Streams across borders

Recently, I attended a talk by a Chinese professor of literature who is translating the novel “Finnegan’s Wake” into Chinese, a task which is not to be taken lightly considering the circumstances. The author of “Finnegan’s Wake” is James Joyce, the Irish author famed for his stream-of-consciousness & idioglottic style. Joyce uses words derived from a combination of languages or words that could be interpreted in numerous way. All of these words and sounds are new territory for Chinese literature and linguistic scholars, meaning that new Chinese characters are being created to describe the thoughts of an Irish man who was pushing boundaries almost 100 years ago.

Joyce, having lived in Catholic Ireland and later Continental Europe had many of his thoughts influenced by his religious upbringing and surroundings. Joycean scholars write about his work, often on themes which are identified in relation to their own, predominantly Western, cultural and societal influences.

Now we have this paradigm shifting book being introduced into a population hungry for intellectual stimulation. In some ways, the language barrier has been the not-so-great wall which has kept people out of China for a long time. My work brought me to China and into Chinese cultural engagements on many occasions. Although I tried to learn Mandarin and my hosts spoke some English, the communication of abstract thoughts remained difficult at best.

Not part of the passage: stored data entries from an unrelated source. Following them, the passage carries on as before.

-- ==== Sys2Proof/Machine/FlashMem.lean ====
section
/-! DEFINITION. Machine/FlashMem.lean: the flash array and what it holds: programs and erases of codewords, interrupted
operations, the codewords of a record, and the acceptance of a copy (R355 to R364, R367 to R370, R391, R392, R434). -/

namespace Sys2Proof.Machine

/-! ## The array (R355, R356) -/

/-- A codeword of the flash takes a value; an erased one is listed nowhere but in a firmware bank. -/
def flashPut (a : Nat) (w : Codeword) (s : State) : State :=
  { s with nv := { s.nv with
    flash := tset none s.nv.flash a (if 65536 ≤ a ∧ w = erasedWord then none else some w), badAt := s.nv.badAt.filter (· ≠ a) } }

/-- The flash controller programs a codeword; it refuses one that is not erased, without an event (R356). -/
def flashProgram (a : Nat) (w : W256) (s : State) : State :=
  if s.flashRaw a = erasedWord then flashPut a (wcEncode w) s else s

/-- A codeword of a copy lies in sector n. -/
def Copy.inSector (n words : Nat) (c : Copy) : Bool := c.at_ / 256 ≤ n && n ≤ (c.at_ + words - 1) / 256

/-- A sector outside the firmware banks holds a codeword that is not erased (R365). -/
def dirty (s : State) (n : Nat) : Bool := s.nv.flash.any fun p => p.1 / 256 = n

/-- Sector n holds only erased codewords (R355). -/
def flashErase (n : Nat) (s : State) : State :=
  let s := { s with nv := { s.nv with
    flash := s.nv.flash.filter fun p => p.1 / 256 ≠ n, badAt := s.nv.badAt.filter fun a => a / 256 ≠ n } }
  if n < 256 then each (List.range 256) (fun k s => flashPut (256 * n + k) erasedWord s) s else s

/-- A codeword that decodes as uncorrectable; which one an interrupted operation leaves is of no effect. -/
def unreadableWord : Codeword := wcEncode 0 ^^^ 3

/-- A codeword of an interrupted operation reads its former value, what the operation would have left, or uncorrectable
(R356); which of them is open: a free value (log 2). -/
def tornWord (a : Nat) (w : Codeword) (s : State) : State :=
  let f := s.drawFree 2
  flashPut a (if f.1 = 0 then s.flashRaw a else if f.1 = 1 then w else unreadableWord) f.2

/-- An erase of sector n is interrupted (R356). -/
def tornErase (n : Nat) (s : State) : State := each (List.range 256) (fun k s => tornWord (256 * n + k) erasedWord s) s

/-- A read of a codeword: its outcome and its data (R22 to R24). -/
def State.flashRead (s : State) (a : Nat) : WcOut × W256 :=
  let c := s.flashRaw a
  let o := flashOut c
  (o, wcData (cwData c) o)

/-- A read that decodes clean or corrected. -/
def WcOut.decodes : WcOut → Bool
  | .clean => true
  | .corrected _ => true
  | _ => false

/-- The bytes of sector n in address order (R376). -/
def sectorBytes (s : State) (n : Nat) : List Byte := (List.range 256).flatMap fun k => leBytes 32 (s.flashRead (256 * n + k)).2.toNat

/-! ## What a record holds (R358, R359, R378, R380, R391, R392, R434) -/

/-- Codewords of one copy: header, payload, trailer (R358), or the codewords moved. -/
def JobUse.words : JobUse → Nat
  | .image im => 2 + cdiv im.size 32
  | .genState _ => 3
  | .tag _ => 66
  | .fwState _ => 3
  | .record _ => 8
  | .clear _ => 8
  | .ember _ => 18
  | .intent _ _ _ => 3
  | .staging _ => 256
  | .restore _ => 256
  | .progress _ => 3
  | .back _ _ => 1

/-- The record is kept: written as twin A, then twin B (R361). -/
def JobUse.kept : JobUse → Bool
  | .record _ => false
  | .clear _ => false
  | .staging _ => false
  | .restore _ => false
  | .back _ _ => false
  | _ => true

/-- The one-sector region of a kept record: 0 tag, 1 ember, 2 boot control (R357, R359). -/
def JobUse.region : JobUse → Option Nat
  | .tag _ => some 0
  | .ember _ => some 1
  | .genState _ => some 2
  | .fwState _ => some 2
  | .intent _ _ _ => some 2
  | .progress _ => some 2
  | _ => none

/-- TYPE of a record (R359). -/
def JobUse.type : JobUse → Nat
  | .image _ => 0x10
  | .genState _ => 0x11
  | .tag _ => 0x12
  | .fwState _ => 0x20
  | .record _ => 0x30
  | .clear _ => 0x30
  | .ember _ => 0x01
  | .intent _ _ _ => 0x21
  | .progress _ => 0x23
  | _ => 0

/-- The TYPEs that are not reserved (R359). -/
def typeKnown (t : Nat) : Bool := [0x01, 0x10, 0x11, 0x12, 0x20, 0x21, 0x22, 0x23, 0x30].contains t

/-- The 192-byte payload of a recorder record as a number (R392). -/
def payloadBits (im : Img) : Nat :=
  put im.ts.frame.toNat 0 48 + put im.ts.frac.toNat 48 8 + put im.src 56 8 + put im.sev 64 2 + put (b2n im.summary) 66 1 +
    put (b2n im.clear) 67 1 + put (b2n im.refreshed) 68 1 + put im.count 72 16 + put im.snapFrame.toNat 120 48 +
    put im.words.length 168 6 + put im.list 174 4 + put im.jseq 192 64 + put im.detail.toNat 256 128 + put im.ash 384 32 +
    put im.gen 416 32 + put (im.extra + ((im.words.zipIdx).map fun p => put p.1 (32 * p.2) 32).foldl (· + ·) 0) 512 1024

/-- KEY of a recorder record (R391). -/
def recKey (im : Img) : Nat := put im.rnum 0 32 + put im.src 32 8 + put im.sev 40 2 + put (b2n im.clear) 42 1

/-- KEY of a record (R359). -/
def JobUse.key : JobUse → Nat
  | .image im => im.gen
  | .record im => recKey im
  | .clear im => recKey im
  | .intent n _ _ => 8192 * n
  | _ => 0

/-- The 256-bit words of a number, n of them from bit 0 up. -/
def wordsOf (n v : Nat) : List W256 := (List.range n).map fun k => BitVec.ofNat 256 (v >>> (256 * k))

/-- The payload codeword of a firmware state record (R434). -/
def fwRecBits (r : FwRec) : Nat :=
  put r.phase 0 2 + put (b2n r.confBank) 2 1 + put (b2n r.prevValid) 3 1 + put r.damaged 4 2 + put (b2n r.recovery) 6 1 +
    put r.confVersion 16 32 + put r.candVersion 48 32 + put r.window 80 12 + put r.confSvn 92 8 + put r.candSvn 100 8 +
    put r.candMdig 112 64 + put r.confMdig 176 64

/-- Register words and table entries as an image's body takes them. -/
def numTable (t : Tbl W32) : List (Nat × Nat) := t.map fun p => (p.1, p.2.toNat)

/-- The words of a configuration image (R380): its header, with the digest of its body, then the body, whose layout is not in
the spec (log 9). -/
def imageWordsOf (im : Image) : List W256 :=
  let body := (List.range (cdiv im.size 32 - 2)).map (Config.imageBody (numTable im.regs) im.onTable im.offTable im.hostLink)
  let dig := crc64 ((body.flatMap fun w => leBytes 32 w.toNat).take (im.size - 64))
  wordsOf 2 (put 0x9608 0 16 + put 0xC0 16 8 + put im.format 24 8 + put im.gen 32 32 + put im.size 64 32 + put im.probation 96 16 +
    put (b2n im.sysCal) 112 16 + put im.fuse 128 64 + put dig 448 64) ++ body

/-- The payload of a record (R358). -/
def JobUse.payload : JobUse → List W256
  | .image im => imageWordsOf im
  | .genState g => [Config.stateWord g.cur g.prev g.pend g.prob]
  | .tag b => wordsOf 64 (leNat b)
  | .fwState r => [BitVec.ofNat 256 (fwRecBits r)]
  | .record im => wordsOf 6 (payloadBits im)
  | .clear im => wordsOf 6 (payloadBits im)
  | .ember e => (List.range 16).map fun k => BitVec.ofNat 256 (e.words.getD k 0)
  | .intent _ c d => [Config.intentWord c d]
  | .progress n => [Config.progressWord n]
  | _ => []

/-- Header bits [223:0] (R358). -/
def headBits (typ twin len key rseq : Nat) : Nat :=
  0xC7E3 + put typ 16 8 + put twin 24 1 + put len 32 16 + put key 48 64 + put rseq 112 48

/-- A header with its HCHK (R358). -/
def headWord (typ twin len key rseq : Nat) : W256 :=
  let h := headBits typ twin len key rseq
  BitVec.ofNat 256 (h + put (crc32 (leBytes 28 h)) 224 32)

/-- The bytes of words in address order. -/
def wordBytes (l : List W256) : List Byte := l.flatMap fun w => leBytes 32 w.toNat

/-- A trailer with the digest of the header and the payload (R358). -/
def tailWord (typ twin len rseq dig : Nat) : W256 :=
  BitVec.ofNat 256 (put dig 0 64 + put rseq 64 48 + put typ 112 8 + put twin 120 1 + put len 128 16 + put 0x3E7C 240 16)

/-- The codewords of one copy: header, payload, trailer (R358). -/
def copyWords (u : JobUse) (rseq : Nat) (twinB : Bool) : List W256 :=
  let p := u.payload
  let h := headWord u.type (b2n twinB) p.length u.key rseq
  h :: p ++ [tailWord u.type (b2n twinB) p.length rseq (crc64 (wordBytes (h :: p)))]

/-! ## Acceptance (R360) -/

/-- MAGIC, HCHK and TYPE of a header hold (R359, R360). -/
def headOk (h : Nat) : Bool := nbits h 15 0 = 0xC7E3 && nbits h 255 224 = crc32 (leBytes 28 (nbits h 223 0)) && typeKnown (nbits h 23 16)

/-- The fields of a trailer equal the header's, and DIGEST matches (R360). -/
def tailOk (h t : Nat) (body : List W256) : Bool :=
  nbits t 255 240 = 0x3E7C && nbits t 111 64 = nbits h 159 112 && nbits t 119 112 = nbits h 23 16 && nbits t 120 120 = nbits h 24 24 &&
    nbits t 143 128 = nbits h 47 32 && nbits t 63 0 = crc64 (wordBytes (BitVec.ofNat 256 h :: body))

/-- The copy whose header stands at a codeword address is accepted (R360). -/
def accepted (s : State) (a : Nat) : Bool :=
  let h := s.flashRead a
  let v := h.2.toNat
  let n := nbits v 47 32
  let body := (List.range n).map fun k => s.flashRead (a + 1 + k)
  let t := s.flashRead (a + 1 + n)
  h.1.decodes && headOk v && (body.all fun w => w.1.decodes) && t.1.decodes && tailOk v t.2.toNat (body.map (·.2))

/-- A copy that the layer began is accepted as what it wrote. -/
def Copy.ok (s : State) (c : Copy) : Bool :=
  let v := (s.flashRead c.at_).2.toNat
  accepted s c.at_ && nbits v 23 16 = c.use.type && nbits v 111 48 = c.use.key % 2 ^ 64 && nbits v 159 112 = c.rseq % 2 ^ 48 &&
    nbits v 24 24 = b2n c.twinB

/-- The accepted copies, the oldest first. -/
def goodCopies (s : State) : List Copy := s.nv.copies.filter (Copy.ok s)

/-- The copy of the highest RSEQ of a list (R362). -/
def newest : List Copy → Option Copy
  | [] => none
  | c :: l => match newest l with
    | none => some c
    | some d => some (if d.rseq < c.rseq then c else d)

/-- Two copies are of one item: TYPE and KEY (R359). -/
def Copy.same (a b : Copy) : Bool := a.use.type = b.use.type && a.use.key = b.use.key

/-- The newest accepted copy of every kept item (R362). -/
def keptItems (s : State) : List Copy :=
  let l := (goodCopies s).filter fun c => c.use.kept
  l.filter fun c => newest (l.filter c.same) = some c

/-- The interrupted tail of a copy that is the last of its half: its codewords from its header up to the last one that is not
erased (R364). -/
def tailWords (s : State) (c : Copy) : Nat :=
  (List.range (c.use.payload.length + 2)).foldl (fun n k => if s.flashRaw (c.at_ + k) = erasedWord then n else k + 1) 0

/-- Half of a region, or sector of the recorder, that holds a codeword (R357). -/
def halfOf (a : Nat) : Nat := if a < 0x240000 / 32 then a / 4096 else a / 256

/-- The rejected copies that are the last of their half (R364). -/
def tornCopies (s : State) : List Copy :=
  s.nv.copies.zipIdx.filterMap fun p =>
    if p.1.ok s || (s.nv.copies.drop (p.2 + 1)).any (fun d => halfOf d.at_ = halfOf p.1.at_) then none else some p.1

/-! ## Counter slots (R367, R368) -/

/-- Codeword address of slot n of rail i (R367). -/
def slotAt (i n : Nat) : Nat := (0x3C0000 + 0x4000 * (i / 8) + (if n < 32 then 0 else 0x2000) + 0x400 * (i % 8)) / 32 + n % 32

/-- A counter slot (R367). -/
def slotBits (i : Nat) (v : List Nat) (rseq : Nat) (twin : Bool) : Nat :=
  ((List.range 6).map fun k => put (v.getD k 0) (32 * k) 32).foldl (· + ·) 0 + put i 192 7 + put (b2n twin) 199 1 + put rseq 200 48 +
    put 0xC 248 4

/-- A slot as read: `none` where it does not decode with TYPE 0xC and the rail's number. -/
def slotRead (s : State) (i n : Nat) : Option Nat :=
  let r := s.flashRead (slotAt i n)
  let v := r.2.toNat
  if r.1.decodes && nbits v 251 248 = 0xC && nbits v 198 192 = i then some v else none

/-- A slot decodes at all. -/
def slotDecodes (s : State) (i n : Nat) : Bool := (s.flashRead (slotAt i n)).1.decodes

/-- Pair k of rail i where it is valid: its counters and RSEQ (R368). -/
def pairRead (s : State) (i k : Nat) : Option (List Nat × Nat) :=
  let v (w : Nat) : List Nat × Nat := ((List.range 6).map fun c => nbits w (32 * c + 31) (32 * c), nbits w 247 200)
  match slotRead s i (2 * k), slotRead s i (2 * k + 1) with
  | some a, some b => if a % 2 ^ 199 = b % 2 ^ 199 && a / 2 ^ 200 = b / 2 ^ 200 then some (v a) else none
  | some a, none => if slotDecodes s i (2 * k + 1) then none else some (v a)
  | none, some b => if slotDecodes s i (2 * k) then none else some (v b)
  | none, none => none

/-- The valid pairs of rail i: (pair, counters, RSEQ). -/
def railPairs (s : State) (i : Nat) : List (Nat × List Nat × Nat) :=
  (List.range 32).filterMap fun k =>
    if s.flashRaw (slotAt i (2 * k)) = erasedWord && s.flashRaw (slotAt i (2 * k + 1)) = erasedWord then none
    else (pairRead s i k).map fun p => (k, p)

/-- The valid pair of rail i with the highest RSEQ (R368). -/
def railPair (s : State) (i : Nat) : Option (Nat × List Nat × Nat) :=
  (railPairs s i).foldl (fun b p => match b with
    | some x => if x.2.2 < p.2.2 then some p else some x
    | none => some p) none

/-- Pairs of rail i in a sector of its group up to the last that is not wholly erased (R367, R370). -/
def pairsUsed (s : State) (i : Nat) (y : Bool) : Nat :=
  (List.range 16).foldl (fun n k =>
    let p := 16 * b2n y + k
    if s.flashRaw (slotAt i (2 * p)) = erasedWord && s.flashRaw (slotAt i (2 * p + 1)) = erasedWord then n else k + 1) 0

/-! ## Journal mirror entries (R372) -/

/-- Codeword address of position n of the mirror's ring of 65 sectors (R357, R372). -/
def mirrorAt (n : Nat) : Nat := if n < 16384 then 0x240000 / 32 + n else 0x3FC000 / 32 + (n - 16384)

/-- The entries present in the mirror, newest first: their codewords decode (R372). -/
def mirrorHeld (s : State) : List JEntry :=
  s.jrn.mirror.zipIdx.filterMap fun p =>
    if (s.flashRead (mirrorAt ((s.nv.mirrorPos + 2 * 16640 - 1 - p.2) % 16640))).1.decodes then some p.1 else none

/-! ## The firmware banks (R412, R421, R422) -/

/-- Bytes are programmed into a bank from an offset on; a sector is erased before its first codeword is programmed. -/
def bankProgram (b : Bool) (off : Nat) (bytes : List Byte) (s : State) : State :=
  each (List.range (bytes.length / 32)) (fun k s =>
    let a := 32768 * b2n b + off / 32 + k
    let s := if a % 256 = 0 then flashErase (a / 256) s else s
    flashProgram a (BitVec.ofNat 256 (leNat (slice bytes (32 * k) 32))) s) s

end Sys2Proof.Machine
end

Now, with thanks to the work of Professor Dai Congrong of Fudan University, the barrier is being brought down and Joyce is making headway with Chinese high-school students in particular, according to the Professor. It made me ask, if “Finnegan’s Wake” is being read and interpreted by a group, who do not possess a backgrounding in the same cultural and societal reference points as the author and other commentators, surely it’s possible for the work to be interpreted in a brand new and interesting way?

Professor Congrong noted that Chinese people, herself included, already view Joyce’s work to be in line with Taoism. Many of his themes and subject matter would appeal to fit its philosophies. It will be interesting to see how Joyce travels in China and even more interesting to see the Chinese interest in Irish culture take a new step forward.